2.10 Other dynamic preload indicators

During the past two decades, other dynamic methods for predicting fluid responsiveness have emerged. These include the end-expiratory occlusion test (EEOT) and the tidal volume (\(V_T\)) challenge [62].

Of these, the EEOT is the best validated. The method utilises that an transient end-expiratory occlusion manoeuvre (15 seconds) increases the pressure gradient for venous return (by lowering \(P_{RA}\)), causing a right-shift on the Frank-Starling curve [63]. If the flow response to the EEOT is high, patients are likely to be fluid responders. A systematic review of this method reported an AUROC of 0.96, 95%CI [0.92; 1.00], for predicting fluid responsiveness [44]. The drawback of the EEOT is that it requires active intervention, and patients must be mechanically ventilated with no or little breathing effort. It is best validated with continuous flow monitoring as the predictor, though an increase in PP with end-expiratory occlusion seems to predict fluid responsiveness as well [62]. Also, it may require that the baseline \(V_T\) is >8 ml kg-1[64]. Most EEOT studies have been conducted in the ICU, and end-expiratory occlusion may not be possible on all anaesthesia machines, potentially limiting the applicability for intraoperative use [65].

The \(V_T\) challenge consists of changing the \(V_T\) from 6 ml kg-1 to 8 ml kg-1, causing an increase in PPV [64]. The manoeuvre increases PPV and the increase should be higher in fluid responders. In a recent systematic review that only included a few \(V_T\) challenge studies, the \(V_T\) challenge predicted fluid responsiveness with an AUROC of 0.92 (no CI reported) [66]. The \(V_T\) challenge requires an active intervention, and has the same limitations as PPV itself. When the \(V_T\) challenge is done, and \(V_T\) is 8 ml kg-1, the \(V_T\) limitation is of course removed. The PPV at a \(V_T\) of 8 ml kg-1 is in itself predictive of fluid responsiveness, though the \(V_T\) challenge might offer some additional predictive accuracy [64]. However, the performance of the \(V_T\) challenges has rarely been compared to the performance of PPV at \(V_T\)=8 ml kg-1, and Xu et al., 2022 showed no difference in performance between the two predictors [67].

2.11 Aims

The aim of this PhD was to tackle limitations to two popular methods for fluid responsiveness prediction in the intra-operative setting: PPV and MFC. For PPV, I address the limitations that apply to deeply sedated patients in sinus rhythm undergoing open, non-thoracic surgery.
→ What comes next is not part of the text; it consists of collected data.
/-! ### The fast sample -/

/-- One fast sample of a rail (R178, R179, R189, R191, R193, R196, R198, R199). -/
def sampleRail (n rawV rawI : Nat) (s : State) : State :=
  let r := s.rail n
  let vi := s.sense n rawV rawI
  if !r.on then s.setRail n { r with v := vi.1, i := vi.2, rawV := rawV, rawI := rawI }
  else
    let on := s.periodOnTime n r
    let r1 := (r.countRuns rawV rawI (0 < on))
    let r2 := { r1 with v := vi.1, i := vi.2, rawV := rawV, rawI := rawI, periods := r.periods + 1
                        duty := r.nextDuty.getD r.duty, nextDuty := none
                        iV := r.nextIV.getD r.iV, nextIV := none
                        history := (r.duty :: r.history).take 257 }
    let high := s.railVolt n (Obj.RAIL_OV_LIMIT n) < vi.1
    let heavy := perBase (s.reg (Obj.RAIL_OC_LIMIT n)) (s.iFs n) < (if vi.2 < 0 then -vi.2 else vi.2)
    let r3 := { s.schedule n r2 with
                ovRun := if high then r2.ovRun + 1 else 0
                ocRun := if heavy then r2.ocRun + 1 else 0
                forceOff := heavy }
    let vSet := s.setpoint n r3
    let r4 := { r3 with vSet := vSet, rampSamples := r3.rampSamples + 1, fastDue := r3.mode.runsFast
                        pairSet := vSet, pairFf := r3.iFf, pairIndex := r.setIndex, fastDeadline := s.pairDeadline n }
    let settled := r4.mode == .auto || r4.mode == .manualV || r4.mode == .manualDuty
    let r5 := if s.startComplete n r4 then { s.transfer n r4 (s.wantedMode n) with modeDue := false }
      else if r4.modeDue && settled then { s.transfer n r4 (s.wantedMode n) with modeDue := false }
      else if r4.mode = .manualDuty then { r4 with duty := if r4.forced then r4.duty else s.manualDuty n }
      else r4
    let s1 := s.setRail n r5
    if heavy then (s1.bump (Obj.RAIL_OC_EVENTS n)).occur 55 else s1

/-- A fast sample releases the fast pair of a rail whose loops run (R194). -/
def fastSample (n rawV rawI : Nat) (s : State) : State := onLane n .fast (sampleRail n rawV rawI) s

/-! ### Engine jobs (R193 to R195) -/

/-- The fast pair of a rail: loops 1 and 2 on its last sample, with v_set, i_ff and the set in force then (R183, R184,
R189). -/
def State.fastPair (s : State) (n : Nat) (r : RailState) : RailState :=
  let iMin := s.railAmp n (Obj.RAIL_I_MIN n)
  let iMax := s.railAmp n (Obj.RAIL_I_MAX n)
  let p1 := s.runStage n 1 r.pairIndex r.loop1 iMin iMax (r.pairSet - r.v)
  let sum := p1.1 + r.pairFf
  let demand := clampI iMin iMax sum
  let l1 := { p1.2 with sat := if iMax < sum then 1 else if sum < iMin then -1 else p1.2.sat }
  let p2 := s.runStage n 2 r.pairIndex r.loop2 0 (s.dutyMax n) (demand - r.i)
  let immediate := bitAt (s.reg (Obj.RAIL_TIMING_MODE n)) 2
  let r1 := s.putIV n r p1.1
  { r1 with loop1 := l1, loop2 := p2.2, overFast := 0, fastDue := false
            duty := if immediate then p2.1 else r.duty
            nextDuty := if immediate then none else some p2.1 }

/-- The headroom job of a rail on its sample (R183, R184, R192, R197): a first sample after a start presets loop 0. -/
def State.headroomJob (s : State) (n h : Nat) (r : RailState) : RailState :=
  let r0 := { r with sample := none, overHead := 0 }
  if h = 0xFF || r0.mode ≠ .auto || r0.headroom = .safe then r0
  else if r0.headPreset then
    { r0 with headPreset := false, headroom := .running, loop0 := s.presetStage n 0 r0.headIndex r0.loop0 r0.vSet }
  else
    let e := perBase (((s.reg (Obj.RAIL_HEADROOM_TARGET n) : Nat) : Int) * 20 - (h : Int) * 20) (s.vFs n)
    let p := s.runStage n 0 r0.headIndex r0.loop0 (s.railVolt n (Obj.RAIL_V_MIN n)) (s.railVolt n (Obj.RAIL_V_MAX n)) e
    s.putVSet n { r0 with loop0 := p.2, headroom := .running } p.1

/-- The result of a job that is complete (R193). -/
def jobResult (n : Nat) (j : Job) (s : State) : State :=
  let r := s.rail n
  match j with
  | .fast => if r.fastDue then s.setRail n (s.fastPair n r) else s
  | .headroom => match r.sample with
    | some h => s.setRail n (s.headroomJob n h r)
    | none => s

/-- A lane completes a job of a rail: the one that it is at work on (R193, R194). -/
def jobComplete (n : Nat) (j : Job) (s : State) : State :=
  onLane n j (fun t => if t.running n j then jobResult n j t else t) s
The aim of Paper 1 was to explain a statistical problem with the design used in most studies of the MFC’s ability to predict fluid responsiveness, and to propose a better design.

The aim of Paper 2 was to introduce generalized additive models (GAMs) as a tool for analysing medical time series and waveforms, to propose how PPV derived from a GAM could help overcome the low HR/RR limitation, and to propose more advanced and experimental use cases of GAMs.

The aim of Paper 3 was to analyse the effects of \(V_T\) and RR on PPV, and to investigate how these ventilator settings impacted PPV’s ability to predict fluid responsiveness.